Another important issue that has yet to be systematically investigated has to do with the critical assumption that the various versions of the ADHD-RS measure the same trait in samples from distinct subpopulations among which the instrument will be used (e.g., gender groups, age groups). This property is known as measurement invariance and represents a prerequisite to valid comparisons regarding mean-level differences, variability differences, and predictive differences between the targeted subgroups (Meredith, 1993). In regard to ADHD measurement based on teacher ratings, this verification is particularly important. Indeed, as we previously noted, the specific manifestations of ADHD are known to differ as a function of age and genders (Barkley, Murphy, & Fischer, 2008; Faraone, Biederman, & Mick, 2006; Faraone, Biederman, Spencer, et al., 2006), while the generic assumption is that the common core of the ADHD construct remains the same. Teachers also tend to be more aware of boys disturbing behaviors in the classroom than of girls who tend to disturb differently. Thus, they may provide less reliable ratings of girls ADHD.

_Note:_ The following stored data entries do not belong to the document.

-- ==== Sys2Proof/Machine/State.lean ====
section
/-!
DEFINITION. The state of the block: every register, table, buffer, counter, mode and signal the spec gives it, the
queue of commands that wait, and the state after reset. Plain data throughout. A map (`FMap`) that lists no pair for a
key stands for that key's reset value; each field's docstring names the rule of spec/ that gives it.
-/

namespace Sys2Proof.Machine

open Sys2Proof

/-! ## Sequences and charts (chapters 2 and 3) -/

/-- Sequence states of Table 3-2 (R77). -/
inductive SeqState where
  | free
  | queued
  | idle
  | ready
  | verdictWait
  | suspended
  | faulted
  | retiring
  deriving DecidableEq, Repr

/-- A sequence descriptor, Table 3-1 (R75). `chartRoot` and `shadowRoot` are the node's block-local address; 0 stands
for an empty chart that holds no node yet. -/
structure Desc where
  verdict : Bool := false
  evictActive : Bool := false
  held : Bool := false
  shadowDepth : Nat := 0
  chartDepth : Nat := 0
  partition : Nat := 0
  repertoire : Nat := 0
  tenant : Nat := 0
  cls : Nat := 0
  state : SeqState := .free
  shadowRoot : Nat := 0
  chartRoot : Nat := 0
  epoch : U32 := 0
  walkers : Nat := 0
  draftLen : Nat := 0
  committedLen : Nat := 0
  nextPos : Nat := 0
  draftAccept : Nat := 0
  appendLen : Nat := 0
  pageBudget : Nat := 0
  privateFrames : Nat := 0
  remappedPages : Nat := 0
  pendingTokens : Nat := 0
  tokenBuf : Nat := 0
  outAddr : Nat := 0
  lastStep : Nat := 0
  pendingDrafts : Nat := 0
  context : Nat := 0
  lastFc : FC := .ok
  user : Nat := 0
  deriving DecidableEq, Repr

/-- A partition in force (R25 to R27, R47): its range, the frames allocated (by frame number), the cursor and the
256-bit sharer map of each shared frame (absent: all zeros). -/
structure Part where
  base : Nat
  size : Nat
  log2 : Nat
  cursor : Nat := 0
  alloc : List Nat := []
  share : FMap (BitVec 256) := []
  deriving DecidableEq, Repr

/-- The operation of a chart edit command (Table 2-9). `unknown` is an EDIT_OP outside the table (R62). -/
inductive EditOp where
  | extend (n : Nat)
  | attach (srcSeq : Nat) (slots : Nat)
  | cow (sp : Nat)
  | grow (depth : Nat)
  | setEntry (page : Nat) (entry : Nat)
  | remap (p0 nOld nNew : Nat) (entries : List Nat) (addr : Nat)
  | truncate (slots : Nat)
  | release
  | draftCommit (k : Nat)
  | draftRollback
  | evict (target : Nat)
  | forceRelease
  deriving DecidableEq, Repr

/-- An edit that holds a place of the edit queue until it reports (R56, R63). `applied` is set once it has changed the
shadow; an edit of an assisted block waits for its answer first (R71). -/
structure EditEntry where
  id : Nat
  hdr : EditHdr
  op : EditOp
  applied : Bool := false
  deriving DecidableEq, Repr

/-- What the pending edits of one sequence hold until its commit (R54, R58): lengths the edits set outright (TRUNCATE,
RELEASE, ATTACH: COMMITTED_LEN and NEXT_POS), and the frames, nodes and sharer bits they have claimed. -/
structure SeqPend where
  setLen : Option (Nat × Nat) := none
  frames : List (Nat × Nat) := []
  nodes : List Nat := []
  bitsClaimed : List (Nat × Nat × Nat) := []
  dirty : Bool := false
  release : Bool := false
  deriving DecidableEq, Repr

/-- A running eviction job (R66, R67): the captured length C, the target in frames, the epoch of its walk, whether a
SET_ENTRY has touched its range, and whether firmware performs it (R71). -/
structure EvictJob where
  captured : Nat
  target : Nat
  epoch : U32
  broken : Bool := false
  assisted : Bool := false
  deriving DecidableEq, Repr

/-- Frames, nodes and sharer bits of a forced release, freed when the last walker of the old epoch stops (R59). -/
structure ForcedFree where
  seq : Nat
  epoch : U32
  frames : List (Nat × Nat)
  nodes : List Nat
  bits : List (Nat × Nat × Nat)
  deriving DecidableEq, Repr

/-- What holds a walk (R42, R57). -/
inductive WalkOwner where
  | lesson (core : Nat) (id : Nat)
  | evict
  deriving DecidableEq, Repr

/-- A walk in flight with the epoch it captured (R57). -/
structure Walk where
  seq : Nat
  epoch : U32
  owner : WalkOwner
  deriving DecidableEq, Repr

/-- A line of a Chart Walker's translation cache (R39). -/
structure TcLine where
  seq : Nat
  epoch : U32
  page : Nat
  entry : Nat
  deriving DecidableEq, Repr

/-- Tenant configuration (R83, TENANT entries of Table 3-4). -/
structure Tenant where
  cls : Nat := 0
  maxSeq : Nat := 262144
  tokenShare : Nat := 0
  frameQuota : Nat := 0
  deriving DecidableEq, Repr

/-- A placed sequence of the current batch (R88). -/
structure Placed where
  seq : Nat
  appends : Nat
  drafts : Nat
  deriving DecidableEq, Repr

/-- A sequence group of the current step (R90), whether it faulted (R79), and whether it is one of the groups that an oversized
prefill forms of its own. -/
structure Group where
  rep : Nat
  cluster : Nat
  core : Nat
  members : List (Nat × Nat)
  rows : Nat
  faulted : Bool := false
  own : Bool := false
  deriving DecidableEq, Repr

/-- The operation of a sequence command (Table 3-3). -/
inductive SeqOp where
  | admitSeq (rep tenant part : Nat) (outAddr : Nat) (budget : Nat) (user : Nat)
  | append (n m : Nat) (buf : Nat)
  | suspend
  | resume
  | retire
  | repLoad (entry : Nat) (addr : Nat)
  | escClear (entry layer : Nat)
  /-- a SEQ_OP outside Table 3-3 or a reserved bit set (R81, R6) -/
  | reserved
  deriving DecidableEq, Repr

/-- A sequence command taken from a window and waiting for action 5 (R80, R319); `num` is its command number. -/
structure WaitingSeqCmd where
  hdr : SeqHdr
  num : U32
  op : SeqOp
  deriving DecidableEq, Repr

/-- Serving copies that a retired update Lesson has staged (R288): core, staging offset, bytes of the
first and of the transposed copy, their addresses. -/
structure Serving where
  core : Nat
  off : Nat
  len : Nat
  addr : Nat
  addrT : Nat
  lenT : Nat := 0
  deriving DecidableEq, Repr

/-- The step scheduler (R22, R86 to R91): step number, whether a step has begun since reset, whether the current step
is open and non-empty, the batch, its groups, the ADMIT order, the taken sequence commands, the sampled counters, the
saturation sums per (repertoire entry × 128 + layer), the sequences withheld (R68, R60), whether STEP_DONE was sent,
whether action 5 waits for an assisted batch (R95), the serving copies to write in action
2 (R288), the answers that wait for the next boundary, whether the last batch formation left the step empty (R91), and the
sequences whose descriptors the on-chip cache holds (R76). -/
structure Sched where
  step : Nat := 0
  begun : Bool := false
  running : Bool := false
  batch : List Placed := []
  groups : List Group := []
  admitOrder : List Nat := []
  cmds : List WaitingSeqCmd := []
  sampled : FMap U32 := []
  sat : FMap Nat := []
  noRoom : List Nat := []
  exhausted : List Nat := []
  doneSent : Bool := false
  membersDone : List (Nat × Bool) := []
  batchWait : Bool := false
  goPending : Bool := false
  serving : List Serving := []
  admitAnswers : List Nat := []
  escalateAnswers : List (Nat × Nat) := []
  empty : Bool := false
  descCache : List Nat := []
  deriving DecidableEq, Repr

/-! ## Assists (R94 to R97) -/

/-- A function of Table 3-8, by its sub-index. -/
inductive Fn where
  | admission
  | batch
  | eviction
  | chartWalk
  | chartEdit
  | compaction
  | pageSelect
  | escalation
  | waitGraph
  | keyRotation
  | counterAgg
  deriving DecidableEq, Repr

/-- Who waits for an assist answer (R95). -/
inductive AssistFor where
  | admission
  | batch
  | evict (seq : Nat)
  | walk (core lesson : Nat) (seq : Nat) (epoch : U32) (page : Nat)
  | edit (id : Nat)
  | select (core lesson : Nat)
  | escalate (rep layer : Nat)
  | waitGraph (v : Nat)
  | keySlot (k : Nat)
  | agg
  deriving DecidableEq, Repr

/-- An assist request in its function's queue: request number, function, requester, the mode that raised it, whether
the Control Complex has taken it, its place in the host ring and its arguments (R95, R97). -/
structure Assist where
  num : Nat
  fn : Fn
  who : AssistFor
  toHost : Bool
  place : Option Nat := none
  arg0 : Nat := 0
  arg1 : Nat := 0
  arg : List Byte := []
  deriving DecidableEq, Repr

/-! ## Requests, Hall Passes and windows (chapter 12) -/

/-- State of a Hall Pass (Table 12-2). -/
inductive PassState where
  | closed
  | opened
  | draining
  deriving DecidableEq, Repr

/-- A Hall Pass (R303): HP_BASE, HP_SIZE, HP_SOURCE, HP_RIGHTS, state, epoch, operations accepted and not yet
performed, operations accepted since reset, uptime of the last OPEN (R308). -/
structure Pass where
  base : Nat := 0
  size : Nat := 0
  source : Nat := 0
  rights : Nat := 0
  state : PassState := .closed
  epoch : BitVec 8 := 0
  inflight : Nat := 0
  arrivals : Nat := 0
  lastOpen : Option Nat := none
  deriving DecidableEq, Repr

/-- An entry of the remote window table (Table 12-7, R311). -/
structure Rwt where
  base : Nat := 0
  size : Nat := 0
  attr : Nat := 0
  hostOff : Nat := 0
  deriving DecidableEq, Repr

/-- A CPUT's increment that waits until its data and the earlier writes of its stream have landed (R300), with the
pass whose HP_INFLIGHT it holds (R306). -/
structure PendIncr where
  core : Nat
  ctr : Nat
  pass : Option Nat
  origin : Origin
  tag : Nat := 0
  cycle : Nat := 0
  tenant : Nat := 0
  deriving DecidableEq, Repr

/-- What a reply of another node is for (R294, R302). -/
inductive ReplyFor where
  /-- a remote operation command of a context: command number, LOCAL, FETCH or GET -/
  | remoteOp (core ctx : Nat) (num : U32)
  /-- an EMIT of a stream: destination row data is delivered when it arrives -/
  | stream (core : Nat) (s : Nat)
  /-- a completion word or other posted write: nothing waits -/
  | posted
  /-- a request that Control Complex firmware issued -/
  | firmware
  /-- a host transaction: kind (0 write, 1 read, 2 and 3 FetchAdd of 4 and 8 bytes), TAG and RID as one number -/
  | host (tag : Nat)
  deriving DecidableEq, Repr

/-- A request sent to another node and not yet answered (R294, R302): its number, operation code, the request, the
stamped unit epoch and the unit (core 0-31, cluster 32-35, Control Complex 36). -/
structure OutReq where
  num : Nat
  opCode : Nat
  req : Req
  unit : Nat
  uepoch : U32
  node : Nat
  who : ReplyFor
  deriving DecidableEq, Repr

/-- A request held at the target for a missing predecessor (R361). -/
structure HeldReq where
  sseq : U16
  opCode : Nat
  req : Req
  deriving DecidableEq, Repr

/-- A tracked (source node, STREAM) pair, most recently used last (R361): the next SSEQ to be admitted, whether the number
before it was declared lost, and the requests held. -/
structure Pair where
  node : U16
  stream : U16
  nextSeq : U16
  held : List HeldReq := []
  deriving DecidableEq, Repr

/-! ## Scratchpad, memory-side unit and Commons (chapter 7) -/

/-- The hidden tag of a weight line (R185): the CRC-32C and HOME; a line with no entry has W = 0. -/
structure WTag where
  crc : Nat
  home : Nat
  deriving DecidableEq, Repr

/-- A place of a core's scoreboard (R176): the context, the command number, the read and write ranges as (first row,
row count). -/
structure SbPlace where
  ctx : Nat
  num : U32
  reads : List (Nat × Nat)
  writes : List (Nat × Nat)
  deriving DecidableEq, Repr

/-- A memory-side command (Table 7-5) of a context, with its completion. -/
structure MsuCmd where
  ctx : Nat
  num : U32
  op : Nat
  dst : Nat := 0
  src : Nat := 0
  len : Nat
  elem : Nat := 0
  pred : Pred := .eq
  value : BitVec 128 := 0
  mask : BitVec 128 := 0
  trap : Bool := false
  compl : Compl := { }
  deriving DecidableEq, Repr

/-- The memory-side command that runs, with the code and count its completion word will carry (R182). -/
structure MsuRun where
  cmd : MsuCmd
  code : FC
  count : Nat
  deriving DecidableEq, Repr

/-- A cached line of a Commons (R188): tag (line address), the epoch stamped at fill, its way, its 256 bytes, and the
stored syndrome of its words, absent: 0 (R192). The lines of a set are kept least recently used first. -/
structure CLine where
  line : Nat
  epoch : U32
  way : Nat
  data : List Byte
  syn : FMap Nat := []
  deriving DecidableEq, Repr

In summary, this article aims to investigate the psychometric properties of the ADHD-RS rated by teachers to conduct four specific verifications:
How well does the a priori two-factor structure of the ADHD-RS (mimicking the DSM-IV subtypes) fit the ratings provided by French teachers?
Will a bifactor model provide a better representation of ADHD-RS ratings by teachers, as suggested by some previous studies based on ADHD symptoms?
Is the ADHD-RS reliable when rated by French teachers?
Is the ADHD-RS measurement model invariant across genders, age groups, and gender by age groups?
Method
Participants and Material
This article uses data from the ChiP-ARD (Children and Parents With ADHD and Related Disorders) study, targeting French children and adolescents from the general population aged between 4 and 18 years old. The ChiP-ARD study was conducted in 20 kindergarten schools (pré-élémentaires or maternelles), 30 primary schools (élémentaires), and 14 secondary schools (colleges and lycées) from Southern France (Nice). The data were collected in spring 2010 and 2011, during two distinct (nonlongitudinal) waves of data collection. Overall, 262 teachers participated in the study (M age = 43.9; SD = 8.6; range = 24-61), 47 were males (17.94%). A letter was randomly drawn from the alphabet for each class and the teacher was asked to include 2 to 4 youths whose name began with this letter (or the next one if no name matched the random letter, and starting over at letter “A” if letter “Z” was reached). Parents had to return a signed consent form that was kept anonymous by teachers who allocated them upon reception an eight-digit unique identifier. Teachers thus provided ratings of 132 youths in kindergarten (64 girls, 48.49%), 349 youths in primary schools (174 girls, 49.86%), and 411 youths in secondary schools (220 girls, 53.53%). Overall, the sample comprised 892 youths, including 458 girls (51.35%), with a mean age of 10.59 (SD = 3.50) for girls and 10.18 (SD = 3.32) for boys, t(890) = 1.829, ns). This study received the support of the Commissioner of Education and the Department of Education, complied with normative ethical prescriptions for French medical research, and the procedures used to keep article-based and electronic data secured and anonymous were approved by the Commission Nationale Informatique et Liberté.
The French version of the teacher version of the ADHD-RS was developed through classical translation–back-translation procedures by members of the research team and the resulting back-translated English was compared with the original version for final adjustments by the main author of the original ADHD-RS (i.e., DuPaul).
Statistical Analyses
The main models were estimated with Mplus 6.12 (L. K. Muthén & Muthén, 2010), from polychoric correlation matrices using the robust weight least square estimator (WLSMV). WLSMV estimation has been found to outperform Maximum Likelihood with ordered-categorical items involving five or less answers categories such as those used in the present study (Beauducel & Herzberg, 2006; Finney & DiStefano, 2006; Flora & Curran, 2004; Forero, Maydeu-Olivares, & Gallardo-Pujol, 2009; B. O. Muthén, du Toit, & Spisic, 1997).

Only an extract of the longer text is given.